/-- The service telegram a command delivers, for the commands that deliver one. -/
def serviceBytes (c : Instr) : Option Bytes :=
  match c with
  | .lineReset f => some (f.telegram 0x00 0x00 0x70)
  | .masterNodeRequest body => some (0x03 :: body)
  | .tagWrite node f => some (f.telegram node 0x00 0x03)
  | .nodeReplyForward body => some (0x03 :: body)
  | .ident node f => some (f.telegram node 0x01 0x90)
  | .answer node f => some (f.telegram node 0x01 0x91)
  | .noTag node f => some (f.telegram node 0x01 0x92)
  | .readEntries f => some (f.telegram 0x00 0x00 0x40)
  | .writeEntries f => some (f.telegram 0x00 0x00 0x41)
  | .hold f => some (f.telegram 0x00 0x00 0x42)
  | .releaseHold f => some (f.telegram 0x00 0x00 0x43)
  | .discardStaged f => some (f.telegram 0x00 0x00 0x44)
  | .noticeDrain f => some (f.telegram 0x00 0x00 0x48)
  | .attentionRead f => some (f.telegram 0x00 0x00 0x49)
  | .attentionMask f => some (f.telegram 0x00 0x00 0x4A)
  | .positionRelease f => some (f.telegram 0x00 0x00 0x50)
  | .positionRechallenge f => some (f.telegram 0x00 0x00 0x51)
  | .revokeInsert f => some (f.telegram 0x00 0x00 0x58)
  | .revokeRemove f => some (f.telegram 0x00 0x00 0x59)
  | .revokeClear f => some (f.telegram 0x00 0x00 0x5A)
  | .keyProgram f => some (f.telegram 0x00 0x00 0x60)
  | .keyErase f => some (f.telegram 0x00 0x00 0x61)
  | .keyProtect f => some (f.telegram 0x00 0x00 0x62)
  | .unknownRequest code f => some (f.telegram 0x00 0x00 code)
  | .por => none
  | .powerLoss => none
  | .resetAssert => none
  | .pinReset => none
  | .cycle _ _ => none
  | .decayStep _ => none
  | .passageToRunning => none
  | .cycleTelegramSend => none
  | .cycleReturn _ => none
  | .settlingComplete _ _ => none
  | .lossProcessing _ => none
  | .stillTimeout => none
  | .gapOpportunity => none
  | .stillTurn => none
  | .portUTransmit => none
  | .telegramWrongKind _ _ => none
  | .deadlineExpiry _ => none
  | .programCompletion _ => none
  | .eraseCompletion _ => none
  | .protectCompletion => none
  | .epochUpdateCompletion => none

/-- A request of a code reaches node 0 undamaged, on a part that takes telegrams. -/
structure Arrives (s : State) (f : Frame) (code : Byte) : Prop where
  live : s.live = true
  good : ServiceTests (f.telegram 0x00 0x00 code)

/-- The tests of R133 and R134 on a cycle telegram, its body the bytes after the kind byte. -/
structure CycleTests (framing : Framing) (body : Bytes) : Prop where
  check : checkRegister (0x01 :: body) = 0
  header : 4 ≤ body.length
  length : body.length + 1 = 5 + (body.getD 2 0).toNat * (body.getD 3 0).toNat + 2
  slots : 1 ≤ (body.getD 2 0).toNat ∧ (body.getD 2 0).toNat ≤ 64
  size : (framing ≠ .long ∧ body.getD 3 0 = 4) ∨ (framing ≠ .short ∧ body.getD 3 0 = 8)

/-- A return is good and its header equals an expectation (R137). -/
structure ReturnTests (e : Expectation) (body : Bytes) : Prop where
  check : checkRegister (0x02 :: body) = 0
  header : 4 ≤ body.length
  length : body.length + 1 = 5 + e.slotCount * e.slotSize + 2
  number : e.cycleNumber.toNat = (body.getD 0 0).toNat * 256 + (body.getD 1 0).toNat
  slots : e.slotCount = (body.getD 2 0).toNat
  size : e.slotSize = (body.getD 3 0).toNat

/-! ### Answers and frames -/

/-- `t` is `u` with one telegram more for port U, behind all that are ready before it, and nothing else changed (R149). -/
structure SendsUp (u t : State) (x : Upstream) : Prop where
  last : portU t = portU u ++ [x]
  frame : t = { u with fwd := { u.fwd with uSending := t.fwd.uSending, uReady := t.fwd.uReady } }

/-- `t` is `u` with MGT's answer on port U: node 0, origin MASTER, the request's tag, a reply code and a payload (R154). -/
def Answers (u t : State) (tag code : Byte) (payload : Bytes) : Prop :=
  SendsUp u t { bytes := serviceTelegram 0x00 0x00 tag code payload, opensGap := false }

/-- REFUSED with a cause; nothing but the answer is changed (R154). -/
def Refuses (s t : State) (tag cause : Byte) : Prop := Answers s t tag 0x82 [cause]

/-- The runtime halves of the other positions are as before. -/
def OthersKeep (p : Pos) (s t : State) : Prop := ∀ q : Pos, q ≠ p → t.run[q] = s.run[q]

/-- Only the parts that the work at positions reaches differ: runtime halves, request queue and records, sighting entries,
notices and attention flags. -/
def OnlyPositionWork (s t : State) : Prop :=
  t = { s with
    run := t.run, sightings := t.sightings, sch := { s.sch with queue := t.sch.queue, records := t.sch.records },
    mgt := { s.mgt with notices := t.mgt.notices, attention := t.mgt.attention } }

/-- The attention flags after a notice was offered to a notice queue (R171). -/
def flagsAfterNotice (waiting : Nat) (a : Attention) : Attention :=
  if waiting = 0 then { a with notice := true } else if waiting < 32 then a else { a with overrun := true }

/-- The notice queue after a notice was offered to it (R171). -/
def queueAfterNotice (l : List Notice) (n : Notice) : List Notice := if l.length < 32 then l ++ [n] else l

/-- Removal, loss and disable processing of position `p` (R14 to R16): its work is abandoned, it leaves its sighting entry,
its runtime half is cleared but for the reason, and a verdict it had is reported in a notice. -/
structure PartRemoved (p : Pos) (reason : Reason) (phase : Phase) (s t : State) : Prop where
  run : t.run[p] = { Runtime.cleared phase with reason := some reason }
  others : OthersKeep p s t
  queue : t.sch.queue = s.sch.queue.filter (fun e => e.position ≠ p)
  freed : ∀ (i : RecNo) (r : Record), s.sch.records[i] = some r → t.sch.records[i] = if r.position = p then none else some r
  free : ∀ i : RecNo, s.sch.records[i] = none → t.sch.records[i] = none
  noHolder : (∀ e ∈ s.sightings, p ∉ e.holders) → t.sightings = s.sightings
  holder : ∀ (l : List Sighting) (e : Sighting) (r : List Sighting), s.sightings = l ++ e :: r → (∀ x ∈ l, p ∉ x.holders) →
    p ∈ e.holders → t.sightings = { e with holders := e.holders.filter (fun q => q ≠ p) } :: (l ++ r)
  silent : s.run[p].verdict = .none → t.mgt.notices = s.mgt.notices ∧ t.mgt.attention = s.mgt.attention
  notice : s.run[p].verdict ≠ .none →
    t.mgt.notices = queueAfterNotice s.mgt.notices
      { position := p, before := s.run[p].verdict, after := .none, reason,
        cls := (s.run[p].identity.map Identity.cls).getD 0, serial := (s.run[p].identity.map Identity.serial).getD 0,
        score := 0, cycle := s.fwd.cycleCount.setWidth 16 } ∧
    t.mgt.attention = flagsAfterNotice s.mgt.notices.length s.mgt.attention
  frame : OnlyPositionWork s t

******

▸ How to complete this task: Your reply should be the number of lines in the entries that contain "OthersKeep", nothing more.

▸ Exercise response: 2